╭─ GIVEN DATA

/-- v1, v2, v3 begin with 7, 5 and -3. -/
def vregs : State := own fun t => { t with vs := [(1, 7), (2, 5), (3, 0xFFFFFFFD)] }
def vone (w : Instr) (v : Nat) : Bool :=
  let s := head .v (entry .v w) vregs
  atHead s .v (entry .v w) && goes (exec (.engineQueueHeadIssue 0 .v 1) s) fun t =>
    elem 32 (t.cur.vget 0 1).toNat 0 == v && t.cur.vget 0 2 == 5 && t.me.waiting == []
theorem test_vectorIntegers : (vone (.vadd 1 2 3 0 .i32) 2 && vone (.vsub 1 2 3 0 .i32) 8 && vone (.vmul 1 2 3 0 .i32) 0xFFFFFFF1 &&
    vone (.vmad 1 2 3 0 .i32) 0xFFFFFFF8 && vone (.vmsb 1 2 3 0 .i32) 22 && vone (.vabs 1 3 0 .i32) 3 && vone (.vneg 1 2 0 .i32) 0xFFFFFFFB &&
    vone (.vmin 1 2 3 0 .i32) 0xFFFFFFFD && vone (.vmax 1 2 3 0 .i32) 5 && vone (.vmulhi 1 2 3 0 .i32) 0xFFFFFFFF) = true := by
  decide +kernel
theorem test_vectorWords : (let w := fun i => (vMemOf ⟨vregs.tileAt 0, 0, modeOf 0⟩ 0 0 i).isNone && (vCompute ⟨vregs.tileAt 0, 0, modeOf 0⟩ 0 0 i).isSome
    w (.vand 1 2 3 0 .i32) && w (.vcmp 1 2 3 0 .lt .i32) && w (.mpop 4 1 0 .i32) && w (.vany 1 1 0 .i32) && w (.vadd 1 2 3 0 .f32)) = true := by
  decide +kernel
/-- 1.0 / 3 in F32 is inexact: bit 4 of FLAGS joins bit 0 that was there. -/
theorem test_vectorFlags : (let s := (own fun t => { t with vs := [(2, 0x7FC00001), (3, 0x7F800001)] }).updMe fun t => { t with flags := 2 }
    let x := entry .v (.vadd 1 2 3 0 .f32)
    let u := head .v x s
    match vCompute ⟨u.tileAt 0, 0, modeOf 0⟩ 0 0 x.word with
    | some r => atHead u .v x && (vMemOf ⟨u.tileAt 0, 0, modeOf 0⟩ 0 0 x.word).isNone && r.flags != 0 &&
        goes (exec (.engineQueueHeadIssue 0 .v 1) u) fun t => t.me.flags == (2 ||| r.flags) && t.me.flags != 2
    | none => false) = true := by decide +kernel
theorem test_nan : ((Ty.f32).isFlt && (valOf .f32 0x7FC00001).isNan && (vAddSub .f32 .rne false 0x7FC00001 0x3F800000 0).x == nanOf .f32 &&
    (vMul .bf16 .rz 0x7F81 0x3F80 0).x == nanOf .bf16) = true := by decide +kernel
/-- The first 32 bits of v1 after a word at the head of V; p1 and s6 take what MPOP, VANY, VALL and VEXT give. -/
def vrun (x : Entry) (p : State → Bool) : Bool :=
  let s := head .v x vregs
  atHead s .v x && goes (exec (.engineQueueHeadIssue 0 .v 1) s) p
def vlow (x : Entry) (v : Nat) : Bool := vrun x fun t => elem 32 (t.cur.vget 0 1).toNat 0 == v
theorem test_vectorBits : (vone (.vand 1 2 3 0 .i32) 5 && vone (.vor 1 2 3 0 .i32) 0xFFFFFFFD && vone (.vxor 1 2 3 0 .i32) 0xFFFFFFF8 &&
    vone (.vnot 1 2 0 .i32) 0xFFFFFFFA && vone (.vshl 1 2 3 0 .i32) 0xA0000000 && vone (.vshr 1 3 2 0 .i32) 0x07FFFFFF &&
    vone (.vsar 1 3 2 0 .i32) 0xFFFFFFFF && vone (.vclz 1 2 0 .i32) 29 && vone (.vclz 1 4 0 .i32) 32 && vone (.vpopc 1 3 0 .i32) 31) = true := by
  decide +kernel
theorem test_vectorReductions : (vone (.vredadd 1 2 0 .i32) 5 && vone (.vredor 1 3 0 .i32) 0xFFFFFFFD && vone (.vredand 1 3 0 .i32) 0 &&
    vone (.vredmax 1 3 0 .i32) 0 && vone (.vredmin 1 3 0 .i32) 0xFFFFFFFD && vone (.vredmax 1 2 1 .i32) 0x80000000 &&
    vone (.vredmin 1 2 1 .i32) 0x7FFFFFFF && vone (.vscan 1 3 0 .i32) 0xFFFFFFFD && vone (.viota 1 0 .i32) 0 &&
    (vrun (entry .v (.vcmp 1 3 2 0 .lt .i32)) fun t => (t.cur.mget 0 1).getLsbD 0 && !(t.cur.mget 0 1).getLsbD 1) &&
    vrun (entry .v (.vcmp 0 3 2 0 .gt .i32)) fun t => (t.cur.mget 0 0).getLsbD 0) = true := by decide +kernel
theorem test_vectorPermutes : (vone (.vcvt 1 3 .i32 0 0 .rne .i8) 0xFD && vone (.vperm 1 2 3 0 .i32) 0 &&
    vlow { entry .v (.vbcast 1 5 0 .i32) with a := 0x123456789 } 0x23456789 && vlow { entry .v (.vslide 1 2 5 0 .i32) with b := 1 } 0 &&
    vone (.vsel 1 2 3 0 .i32) 5 && vlow { entry .v (.vmovs 1 5 6 .i32) with a := 9 } 9 && (vrun (entry .v (.vext 6 3 5 .i32)) fun t =>
      t.getS 6 == -3) && (vrun { entry .v (.vext 6 3 5 .i32) with b := 128 } fun t => t.getS 6 == 0) &&
    (vrun (entry .v (.mand 1 0 0 .i32)) fun t => (t.cur.mget 0 1).getLsbD 127 && !(t.cur.mget 0 1).getLsbD 128) &&
    (vrun (entry .v (.mpop 6 0 0 .i32)) fun t => t.getS 6 == 128) && (vrun (entry .v (.vany 1 0 0 .i32)) fun t => t.getP 1) &&
    (vrun (entry .v (.vall 1 1 0 .i32)) fun t => !t.getP 1) && vone (.vcmul 1 2 3 0 .ci8) 0xFBF1 && vone (.vconj 1 3 0 .ci8) 0x01FF01FD) = true := by
  decide +kernel
theorem test_vectorSpecials : (let s := head .v (entry .v (.vrcp 1 2 0 .f32)) (own fun t => { t with vs := [(2, 0x7FC00001)] })
    atHead s .v (entry .v (.vrcp 1 2 0 .f32)) && (valOf .f32 0x7FC00001).isNan &&
    goes (exec (.engineQueueHeadIssue 0 .v 1) s) fun t => elem 32 (t.cur.vget 0 1).toNat 0 == nanOf .f32) = true := by decide +kernel
theorem test_vectorElements : (let ld : VMem := ⟨.load, 4, false, 1, 0, 128, vContig 0x8000000000000040 32⟩
    let x := entry .v (.vld 1 4 0 .i32)
    let s := vregs.store (sramLoc 0 0x44) [9, 0, 0, 0]
    gives (s.resolve (s.whoOf 0 x) (ld.addr 1) 4 .read) (sramLoc 0 0x44) && !s.poisoned (sramLoc 0 0x44) 4 &&
    !elsewhere 0 (sramLoc 0 0x44) && (s.admitAt 0 (sramLoc 0 0x44) 4).isOk && (s.admitAt 0 (sramLoc 0 0x40) 4).isOk &&
    (match s.vElement 0 x ld 1 with
      | .ok (t, false) => t.cur.vget 0 1 == 0x900000007
      | _ => false) && gives (s.resolve (s.whoOf 0 x) (ld.addr 0) 4 .write) (sramLoc 0 0x40) &&
    (match s.vElement 0 x { ld with acc := .store } 0 with
      | .ok (t, false) => t.readNat (sramLoc 0 0x40) 4 == 7 && t.byte (sramLoc 0 0x44) == 9
      | _ => false) &&
    (let far : VMem := { ld with acc := .store, addr := vContig 0x8010000000400000 32 }
     gives (s.resolve (s.whoOf 0 x) (far.addr 0) 4 .write) (sramLoc 256 0) && elsewhere 0 (sramLoc 256 0) &&
     match s.vElement 0 x far 0 with
      | .ok (t, true) => t.pkts == [(s.reqPkt 0 0 (.store [7, 0, 0, 0]) (sramLoc 256 0) (.word 0 0)).2] && t.cur.outbound == 1
      | _ => false)) = true := by decide +kernel
theorem test_matrixStatus : (let m := fun (w : Instr) (a : Word) => head .m { entry .m w with a := a } (own fun t =>
      { t with plane1 := { st := 2, depth := 8 }, accs := [(3, ⟨1, false, .f32, 0, 5⟩)], slots := [(130, 9)] })
    let ok := fun w a => atHead (m w a) .m { entry .m w with a := a }
    ok .mswp 0 && (goes (exec (.engineQueueHeadIssue 0 .m 1) (m .mswp 0)) fun t => t.cur.plane0.depth == 8 && t.cur.plane1.st == 0) &&
    ok (.mtag 4) 0x12345 && (goes (exec (.engineQueueHeadIssue 0 .m 1) (m (.mtag 4) 0x12345)) fun t => t.cur.rtag == 0x2345) &&
    ok (.mrel 3) 0 && (goes (exec (.engineQueueHeadIssue 0 .m 1) (m (.mrel 3) 0)) fun t => t.cur.accs == [] && t.cur.mstat 3 false == 0x5C0000000) && ok (.mzero 3 .i32) 0 &&
    (goes (exec (.engineQueueHeadIssue 0 .m 1) (m (.mzero 3 .i32) 0)) fun t => t.cur.slotRow 1 2 == 0 && t.cur.accs == [(3, ⟨1, true, .i32, 0, 5⟩)]) &&
    ok (.mstat 6 3 0) 0 && goes (exec (.engineQueueHeadIssue 0 .m 1) (m (.mstat 6 3 0) 0)) fun t => t.getS 6 == 0x5B0100001) = true := by decide +kernel
/-- MZERO of a name that is not VALID: slot 1 is the lowest free one; with no free slot and no other task that could release one it
traps. MSTAT of a name that MREL freed, of one never bound, and of a plane. -/
theorem test_matrixUnbound : (let m := fun (u : Tile → Tile) (w : Instr) => head .m (entry .m w) (own u)
    let one := fun (t : Tile) => { t with accs := [(3, (⟨0, false, .f32, 1, 5⟩ : Acc))], accPast := [(4, ⟨.i32, 2, 9⟩)], slots := [(128, 9)], plane1 := { st := 2, fmt := .i8, depth := 72 } }
    let all := fun (t : Tile) => { t with accs := (List.range 12).map fun i => (i, (⟨i, false, .f32, 0, 0⟩ : Acc)) }
    let run := fun u w => exec (.engineQueueHeadIssue 0 .m 1) (m u w)
    let s := m all (.mzero 14 .i32)
    atHead (m one (.mzero 5 .i32)) .m (entry .m (.mzero 5 .i32)) && (goes (run one (.mzero 5 .i32)) fun t =>
      (t.cur.accs.find 5).map Acc.slot == some 1 && (t.cur.accs.find 5).map Acc.owner == some 0 && t.cur.slotRow 1 0 == 0 && t.cur.mq == []) &&
    atHead s .m (entry .m (.mzero 14 .i32)) && s.cur.accs.all (fun p => p.2.owner == 0) && (goes (run all (.mzero 14 .i32)) fun t =>
      (t.cur.faults.map fun f => f.info.cause) == [.accExhausted] && t.cur.accs == s.cur.accs) &&
    (goes (run one (.mstat 6 4 0)) fun t => t.getS 6 == 0x9B0090000) && (goes (run one (.mstat 6 5 0)) fun t => t.getS 6 == 0xB0000000) &&
    goes (run one (.mstat 6 1 1)) fun t => t.getS 6 == BitVec.ofNat 64 (0x2000 + Ty.i8.code * 2 ^ 8 + 72)) = true := by decide +kernel
/-- A plane of depth 72: the products of k = 0 to 63 saturate before those of k = 64 to 71 are added. -/
theorem test_deepRow : (let pl : Plane := { st := 2, fmt := .i8, depth := 72, bytes := (List.replicate 72 (List.replicate 128 2)).flatten }
    let v : Row := ⟨0, 1, 0, 7, List.replicate 64 1 ++ List.replicate 8 0xFF, .i8, 0, false, 0, none⟩
    let s := own fun t => { t with plane0 := pl, rows := [v], accs := [(1, ⟨0, true, .i32, 0, 0⟩)], slots := [(0, 0x7FFFFFFF)] }
    pairKind .i8 .i8 == some .i32 && (s.cur.plane 0).depth == 72 && goes (exec (.arrayRowExit 0) s) fun t => t.cur.rows == [] &&
      elem 32 (t.cur.slotRow 0 0).toNat 0 == 0x7FFFFFEF && elem 32 (t.cur.slotRow 0 0).toNat 1 == 112) = true := by decide +kernel
theorem test_rows : (let b : SBuf := ⟨.i8, 0, 1024, 0, 0, 64, 0⟩
    let pl : Plane := { st := 2, fmt := .i8, depth := 8, bytes := List.replicate 1024 2 }
    let x := entry .m (.mmulz 2 4 1 .i8 0 0)
    let s := (own fun t => { t with array := some x, plane0 := pl, sbs := [(2, b)], rtag := 7, accs := [(1, ⟨0, false, .i32, 0, 0⟩)] }).store
      (sramLoc 0 0) [3, 4]
    s.running 0 && (s.cur.plane 0).st == 2 && !s.cur.replayDue && rowBytesOf .i8 8 == 16 && b.canTake 16 && !s.sbPoisoned 0 b b.cp 16 &&
    goes (exec (.streamBufferFire 0 .m 0) s) fun t => t.cur.rtag == 8 && t.cur.rows.map Row.act == [[3, 4] ++ List.replicate 14 0] &&
      t.cur.rows.map Row.tag == [7] && (t.cur.sbs.find 2).map SBuf.cp == some 16 &&
      (t.cur.accs.find 1).map Acc.kind == some .i32 && goes (exec (.arrayRowExit 0) t) fun u => u.cur.rows == [] &&
        elem 32 (u.cur.slotRow 0 (rowFirst 0)).toNat 0 == 14 && (u.cur.accs.find 1).map Acc.lastTag == some 7) = true := by decide +kernel
/-- R134: a copy waits at its head for a word that its task's barrier names; R211: an MRD converts what it found at issue. -/
theorem test_barrierAtHead : (let y := { entry .c (.copy 16 17 3 4) with uid := 9 }
    let x := { entry .v (.vpop 1 2) with bars := [9] }
    let s := (head .v x s0).updTile 0 fun t => { t with cq := [y] }
    (s.tileAt 0).behindBar x && !(s.tileAt 0).behindBar { x with word := .vnot 1 2 0 .i32 } &&
    goes (exec (.engineQueueHeadIssue 0 .v 1) s) fun t => t.cur.vq == [x] && t.cur.faults == []) = true := by decide +kernel
theorem test_readout : (let x := { entry .m (.mrd 0 2 4 1 .i32 .rne) with b := 0x103 }
    let s := head .m x (own fun t => { t with accs := [(1, ⟨0, true, .i32, 0, 0⟩)], slots := [(3, 7)] })
    goes (exec (.engineQueueHeadIssue 0 .m 1) s) fun t => t.cur.conv.map Entry.acc == some (some ⟨some .i32, [7]⟩) &&
      (t.cur.conv.map fun e => (e.crossed 1).stage) == some 1 && (t.cur.conv.map fun e => (e.crossed 2).stage) == some 0) = true := by
  decide +kernel
theorem test_planeLoad : (let x := { entry .m (.mldw 4 .i8 0 0) with a := 0x8000000000000000 }
    let s := own fun t => { t with plane0 := { st := 1, load := some x } }
    s.running 0 && (s.cur.plane 0).load == some x && (match s.planeRead 0 x .i8 8 whole with
      | .ok (_, bs) => bs.length == 1024
      | _ => false) &&
    goes (exec (.planeLoadComplete 0 0) s) fun t => t.cur.plane0.st == 2 && t.cur.plane0.depth == 8 && t.cur.plane0.load == none) = true := by decide +kernel
/-- R198: the rows of an MLDA; R209, R210: an MRD whose type its kind does not admit, and the rows that an MRD and an MRDS convert. -/
theorem test_matrixRows : (let q : SBuf := ⟨.i32, 0, 1024, 0, 0x100, 512, 0⟩
    let x := { entry .m (.mlda 2 4 1 .i32) with b := 0x103 }
    let u := fun (k : AKind) (q : SBuf) => (own fun t => { t with accs := [(1, ⟨0, false, k, 0, 0⟩)], sbs := [(2, q)] }).store (sramLoc 0 0x100) [9, 8]
    let s := head .m x (u .f32 q)
    atHead s .m x && !s.cur.replaying && s.cur.settled 1 && rowCount x.b == 1 && (goes (exec (.engineQueueHeadIssue 0 .m 1) s) fun t =>
      t.cur.mq == [{ x with stage := 1 }] && (t.cur.accs.find 1).map Acc.kind == some .i32) &&
    (goes (exec (.engineQueueHeadIssue 0 .m 1) (head .m x (u .f32 { q with ty := .i8 }))) fun t =>
      t.cur.faults.map EFault.info == [⟨.formatMismatch, 0, .read, 0⟩]) &&
    (let y := { x with stage := 1 }
     let r := head .m y (u .i32 q)
     r.running 0 && r.cur.mq == [y] && q.canTake 512 && !r.sbPoisoned 0 q q.cp 512 && (r.cur.passAhead 2).sbs.find 2 == some q &&
     goes (exec (.streamBufferFire 0 .m 2) r) fun t => elem 8 (t.cur.slotRow 0 3).toNat 0 == 9 && elem 8 (t.cur.slotRow 0 3).toNat 1 == 8 &&
       (t.cur.accs.find 1).map Acc.dirty == some true && (t.cur.sbs.find 2).map SBuf.cp == some 512 && t.cur.mq == []) &&
    (let z := { entry .m (.mrd 0 2 4 1 .cb4 .rne) with b := 0x103 }
     atHead (head .m z (u .i32 q)) .m z && goes (exec (.engineQueueHeadIssue 0 .m 1) (head .m z (u .i32 q))) fun t =>
       t.cur.faults.map EFault.info == [⟨.formatMismatch, 0, .read, 0⟩])) = true := by decide +kernel
theorem test_rowConverts : (let q : SBuf := ⟨.i32, 0, 1024, 0, 0x100, 0, 0⟩
    let x := { entry .m (.mrd 0 2 4 1 .i32 .rne) with b := 0x103, acc := some ⟨some .i32, [7]⟩ }
    let y := { x with word := .mrds 0 2 4 1 .i32 .rne, b := 0x4000000000000103 }
    let s := fun (x : Entry) => own fun t => { t with conv := some x, sbs := [(2, q)] }
    (s x).running 0 && !(s x).cur.replayDue && q.canPut 512 && (goes (exec (.streamBufferFire 0 .m 1) (s x)) fun t =>
      t.bytesAt (sramLoc 0 0x100) 5 == [7, 0, 0, 0, 0] && (t.cur.sbs.find 2).map SBuf.pp == some 512 && t.cur.conv == none) &&
    !(s y).cur.replayDue && goes (exec (.streamBufferFire 0 .m 1) (s y)) fun t => t.bytesAt (sramLoc 0 0x100) 4 == [14, 0, 0, 0]) = true := by
  decide +kernel
/-- R246: part of the record of a plane is read. -/
theorem test_planePart : (let x := { entry .m (.mldw 4 .i8 0 0) with a := 0x8000000000000000 }
    let s := own fun t => { t with plane0 := { st := 1, load := some x } }
    (match s.planeRead 0 x .i8 8 70 with
      | .ok (_, bs) => bs.length == 70
      | _ => false) && goes (s.planePart 0 0 70) fun t => t.cur.plane0.st == 1 && t.cur.plane0.load.map (fun e => e.inb.length) == some 70) = true := by
  decide +kernel
theorem test_engineFault : (let s := own fun t => { t with faults := [⟨.v, 0, 4, ⟨.misaligned, 0x41, .read, 0⟩, false⟩] }
    !s.cur.trap.busy && s.me.asked != .out && s.running 0 && s.cur.trap.tvec != 0 && goes (exec (.engineFaultDelivery 0) s) fun t =>
      took t .misaligned 0x41 && t.cur.trap.src == 1 && t.cur.trap.tpc == 0x1000) = true := by decide +kernel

╰─

-- HOW TO COMPLETE THIS TASK --
Would you retype exactly the lines above, from the line with "vone (.vredmin 1 2" to the line with "vrun (entry .v (.vcmp 0", with both end lines kept and nothing more?

-- PROBLEM SOLUTION --
    vone (.vredmin 1 2 1 .i32) 0x7FFFFFFF && vone (.vscan 1 3 0 .i32) 0xFFFFFFFD && vone (.viota 1 0 .i32) 0 &&
    (vrun (entry .v (.vcmp 1 3 2 0 .lt .i32)) fun t => (t.cur.mget 0 1).getLsbD 0 && !(t.cur.mget 0 1).getLsbD 1) &&
    vrun (entry .v (.vcmp 0 3 2 0 .gt .i32)) fun t => (t.cur.mget 0 0).getLsbD 0) = true := by decide +kernel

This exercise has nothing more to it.